▸ Stored entries
%%

/-- R141: the type code or count is one that the entry accepts. -/
def Instr.typeOk : Instr → Bool
  | .nop _ => true
  | .br _ _ => true
  | .bri _ _ => true
  | .call _ _ => true
  | .ret _ => true
  | .loop _ _ _ => true
  | .endTask _ => true
  | .endc _ _ _ _ => true
  | .trap _ _ => true
  | .brk _ _ => true
  | .gets _ _ _ => true
  | .sets _ _ _ => true
  | .tlbi _ _ _ _ => true
  | .eret _ _ => true
  | .wdog _ _ => true
  | .halt _ => true
  | .add _ t _ _ _ => t.isScalarInt
  | .sub _ t _ _ _ => t.isScalarInt
  | .mul _ t _ _ _ => t.isScalarInt
  | .mulh _ t _ _ _ => t.isScalarInt
  | .div _ t _ _ _ => t.isScalarInt
  | .rem _ t _ _ _ => t.isScalarInt
  | .and _ t _ _ _ => t.isScalarInt
  | .or _ t _ _ _ => t.isScalarInt
  | .xor _ t _ _ _ => t.isScalarInt
  | .andn _ t _ _ _ => t.isScalarInt
  | .shl _ t _ _ _ => t.isScalarInt
  | .shr _ t _ _ _ => t.isScalarInt
  | .sra _ t _ _ _ => t.isScalarInt
  | .rot _ t _ _ _ => t.isScalarInt
  | .min _ t _ _ _ => t.isScalarInt
  | .max _ t _ _ _ => t.isScalarInt
  | .sel _ t _ _ _ => t.isScalarInt
  | .cmpeq _ t _ _ _ => t.isCmpInt
  | .cmpne _ t _ _ _ => t.isCmpInt
  | .cmplt _ t _ _ _ => t.isCmpInt
  | .cmple _ t _ _ _ => t.isCmpInt
  | .cmpltu _ t _ _ _ => t.isCmpInt
  | .cmpleu _ t _ _ _ => t.isCmpInt
  | .li _ _ _ => true
  | .mad _ t _ _ _ => t.isScalarInt
  | .pand _ _ _ _ => true
  | .por _ _ _ _ => true
  | .pxor _ _ _ _ => true
  | .pnot _ _ _ => true
  | .popc _ t _ _ => t.isScalarInt
  | .clz _ t _ _ => t.isScalarInt
  | .ctz _ t _ _ => t.isScalarInt
  | .fns _ t _ _ _ => t.isScalarInt
  | .brev _ t _ _ => t.isScalarInt
  | .bswap _ t _ _ => t.isScalarInt
  | .bext _ t _ _ _ => t.isScalarInt
  | .bexts _ t _ _ _ => t.isScalarInt
  | .bins _ t _ _ _ => t.isScalarInt
  | .pdep _ t _ _ _ => t.isScalarInt
  | .pext _ t _ _ _ => t.isScalarInt
  | .fadd _ t _ _ _ => t.isScalarFloat
  | .fsub _ t _ _ _ => t.isScalarFloat
  | .fmul _ t _ _ _ => t.isScalarFloat
  | .ffma _ t _ _ _ => t.isScalarFloat
  | .fdiv _ t _ _ _ => t.isScalarFloat
  | .fsqrt _ t _ _ => t.isScalarFloat
  | .fmin _ t _ _ _ => t.isScalarFloat
  | .fmax _ t _ _ _ => t.isScalarFloat
  | .fcmpeq _ t _ _ _ => t.isScalarFloat
  | .fcmplt _ t _ _ _ => t.isScalarFloat
  | .fcmple _ t _ _ _ => t.isScalarFloat
  | .fcmpun _ t _ _ _ => t.isScalarFloat
  | .fcvt _ t _ _ _ => t.code ≤ 12 || t == .e8m0
  | .fclass _ t _ _ => t.isScalarFloat
  | .ld _ t _ _ => t != .t5
  | .st _ t _ _ => t != .t5
  | .vwset _ _ _ => true
  | .vwgetMemory _ _ _ => true
  | .vwgetField _ _ _ _ => true
  | .vwsub _ _ _ _ => true
  | .vwadv _ _ _ _ => true
  | .rbindInstall _ _ _ _ => true
  | .rbindAttach _ _ _ => true
  | .rbindRemove _ _ _ => true
  | .radv _ _ _ => true
  | .rstatFill _ _ _ => true
  | .rstatDescriptor _ _ _ => true
  | .cmovMove _ _ _ => true
  | .cmovPark _ _ _ => true
  | .cmovUnpark _ _ _ => true
  | .csplit _ _ _ _ => true
  | .cjoin _ _ _ => true
  | .cnarrow _ _ _ _ => true
  | .cmerge _ _ _ => true
  | .crights _ _ _ _ => true
  | .cinfo _ _ _ _ => true
  | .cdrop _ _ => true
  | .cseal _ _ _ => true
  | .creclaimRegister _ _ => true
  | .creclaimSlot _ _ _ => true
  | .vadd _ t _ _ _ => t.code ≤ 13
  | .vsub _ t _ _ _ => t.code ≤ 13
  | .vmul _ t _ _ _ => t.code ≤ 12
  | .vfma _ t _ _ _ => t.code ≤ 6 || (9 ≤ t.code && t.code ≤ 12)
  | .vmin _ t _ _ _ => t.code ≤ 12
  | .vmax _ t _ _ _ => t.code ≤ 12
  | .vabs _ t _ _ => t.isSignedInt || t.isFloat
  | .vneg _ t _ _ => t.isSignedInt || t.isFloat
  | .vcmul _ _ _ _ => true
  | .vbfly _ _ _ _ => true
  | .vred _ _ _ _ _ => true
  | .vscan _ _ _ _ _ => true
  | .vcmp _ t _ _ _ _ => t.code ≤ 12
  | .vsel _ _ _ _ _ => true
  | .vcopy _ _ _ _ => true
  | .vfill _ _ _ _ => true
  | .vgather _ t _ _ _ => t != .t5
  | .vscatter _ t _ _ _ => t != .t5
  | .vscale _ t _ _ _ => t.isFloat
  | .vquant _ t _ _ _ => t == .i8 || (7 ≤ t.code && t.code ≤ 10)
  | .vand _ t _ _ _ => t.code ≤ 6
  | .vor _ t _ _ _ => t.code ≤ 6
  | .vxor _ t _ _ _ => t.code ≤ 6
  | .vnot _ t _ _ => t.code ≤ 6
  | .vshl _ t _ _ _ => t.code ≤ 6
  | .vshr _ t _ _ _ => t.code ≤ 6
  | .vsra _ t _ _ _ => t.code ≤ 6
  | .vpopc _ t _ _ => t.code ≤ 6
  | .vclz _ t _ _ => t.code ≤ 6
  | .vctz _ t _ _ => t.code ≤ 6
  | .vfns _ t _ _ _ => t.code ≤ 6
  | .vbrev _ t _ _ => t.code ≤ 6
  | .vcvt _ _ _ _ _ => true
  | .vrcp _ t _ _ => t.isSpecialFn || t == .f64
  | .vrsq _ t _ _ => t.isSpecialFn
  | .vsqrt _ t _ _ => t.isSpecialFn || t == .f64
  | .vexp2 _ t _ _ => t.isSpecialFn
  | .vlog2 _ t _ _ => t.isSpecialFn
  | .vsin _ t _ _ => t.isSpecialFn
  | .vcos _ t _ _ => t.isSpecialFn
  | .vidx _ t _ _ => t.code ≤ 12
  | .vtrans _ t _ _ => t.code ≤ 13
  | .mzero _ _ => true
  | .mma _ t _ _ _ => t == .i8 || (7 ≤ t.code && t.code ≤ 11)
  | .mmat _ _ _ _ => true
  | .mld _ t _ _ => t == .i8 || t == .i32 || (7 ≤ t.code && t.code ≤ 11)
  | .mst _ t _ _ _ => t == .i8 || t == .i32 || (7 ≤ t.code && t.code ≤ 11)
  | .mscale _ _ _ _ => true
  | .mstat _ _ _ => true
  | .msig _ _ _ _ => true
  | .sendq _ n _ _ _ => n.toNat ≤ 3
  | .replyq _ n _ _ _ => n.toNat ≤ 3
  | .sendc _ _ _ _ _ => true
  | .sendr _ _ _ => true
  | .spawn _ n _ _ => n.toNat ≤ 4
  | .spawnr _ n _ _ _ => n.toNat ≤ 4
  | .minc _ _ _ _ => true
  | .mrdCounter _ _ _ => true
  | .mrdLanding _ _ _ => true
  | .mset _ n _ _ => n.toNat ≤ 1
  | .arm _ _ _ _ => true
  | .kick _ _ _ => true
  | .barinit _ _ _ _ => true
  | .barrive _ _ _ _ => true
  | .barend _ _ _ _ => true
  | .clook _ _ _ _ => true
  | .specq _ _ => true
  | .aop _ n f _ _ => aopFormatOk n f && n.toNat ≤ 10
  | .aopr _ n f _ _ _ => aopFormatOk n f && n.toNat ≤ 11
  | .coll _ _ _ _ _ => true
  | .collopen _ _ _ _ _ => true
  | .collclose _ _ => true
  | .mvNext _ _ _ => true
  | .mvTake _ _ _ => true
  | .mvCopy _ _ _ => true
  | .mvFill _ _ _ => true
  | .mvXfer _ _ _ => true
  | .mvGive _ _ _ => true
  | .mvMbx _ _ _ => true
  | .mvStat _ _ _ => true
  | .matrixCommandComplete _ => true
  | .remoteAccessAnswer _ => true
  | .strikeReport _ => true
  | .scrubVisit _ => true
  | .moduleReset _ => true
  | .qnotify _ _ _ => true
  | .registerWrite _ _ _ _ => true
  | .partCreate _ _ => true
  | .partPause _ => true
  | .partResume _ => true
  | .partEvict _ => true
  | .partRestore _ _ => true
  | .partDestroy _ => true
  | .vfAssign _ => true
  | .chanAssign _ => true
  | .mapS2 _ => true
  | .rateSet _ => true
  | .report _ => true
  | .cert _ => true
  | .mgmtRead _ => true
  | .mgmtWrite _ => true
  | .prqRead _ => true
  | .emarkWrite _ => true
  | .healthWrite _ => true
  | .functionLevelReset _ => true
  | .fabricPacketArrival _ => true
  | .fabricAcknowledgement _ => true
  | .portDown _ => true
  | .stewardRv64Instruction _ _ => true
  | .cxlMemRead _ _ _ => true
  | .cxlMemWrite _ _ _ => true
  | .keyExchange _ => true
  | .vendorDefinedRequest _ _ _ _ => true
  | .ideKeyProgramming _ _ => true
  | .portUp _ => true
  | .linkCrcError _ _ => true
  | .powerLoss _ => true
  | .stewardWake => true
  | .stewardFault => true
  | .moveBurst => true
  | .engineOpComplete => true
  | .matrixCommandStart => true
  | .watchdogExpiry => true
  | .graceExpiry => true
  | .dispatch => true
  | .aging => true
  | .heldTask => true
  | .messageArrival => true
  | .capabilityArrival => true
  | .remoteSpawnArrival => true
  | .poolWaitRelease => true
  | .counterIncrementArrival => true
  | .landingWriteArrival => true
  | .landingHoldApply => true
  | .memoryAgentOperation => true
  | .aoprResultArrival => true
  | .copySlotRequest => true
  | .copySlotGrant => true
  | .copyAnnounce => true
  | .copyDeliveryTimeout => true
  | .reclaimInvalidation => true
  | .reclaimComplete => true
  | .tlbInvalidation => true
  | .tlbiAcknowledged => true
  | .pageRequestEntry => true
  | .conflictProbe => true
  | .probeAcknowledged => true
  | .barrierArrival => true
  | .barrierParkAcknowledged => true
  | .completionNotice => true
  | .horizonRelease => true
  | .healthFlush => true
  | .queueSlotGrant => true
  | .notifyStarvation => true
  | .launch => true
  | .launchChannelsFree => true
  | .registerImage => true
  | .releaseImage => true
  | .kernelRetire => true
  | .completionRecordWrite => true
  | .partitionHalted => true
  | .bufCreate => true
  | .bufFree => true
  | .bufRecover => true
  | .ctRead => true
  | .taskList => true
  | .biasSet => true
  | .precRead => true
  | .flogSet => true
  | .flogHead => true
  | .xlatSet => true
  | .stwInstall => true
  | .supvRecv => true
  | .supvEvents => true
  | .transferTimeout => true
  | .packetDeparture => true
  | .tokenRedistribute => true
  | .routingFlip => true
  | .routingRetire => true
  | .chipUnsynchronized => true
  | .chipResynchronized => true
  | .collopenRequest => true
  | .contributionArrival => true
  | .collcloseArrival => true
  | .slotDeadline => true
  | .slotExpire => true
  | .collectiveRecordArrival => true
  | .speculationBudgetLow => true
  | .injectionEntryFree => true
  | .vectorStreamComplete => true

%%

▸ WORK REQUIRED
Count the lines in the records above that contain the word "isCmpInt", and give only that number.

▸ FINISHED EXERCISE
6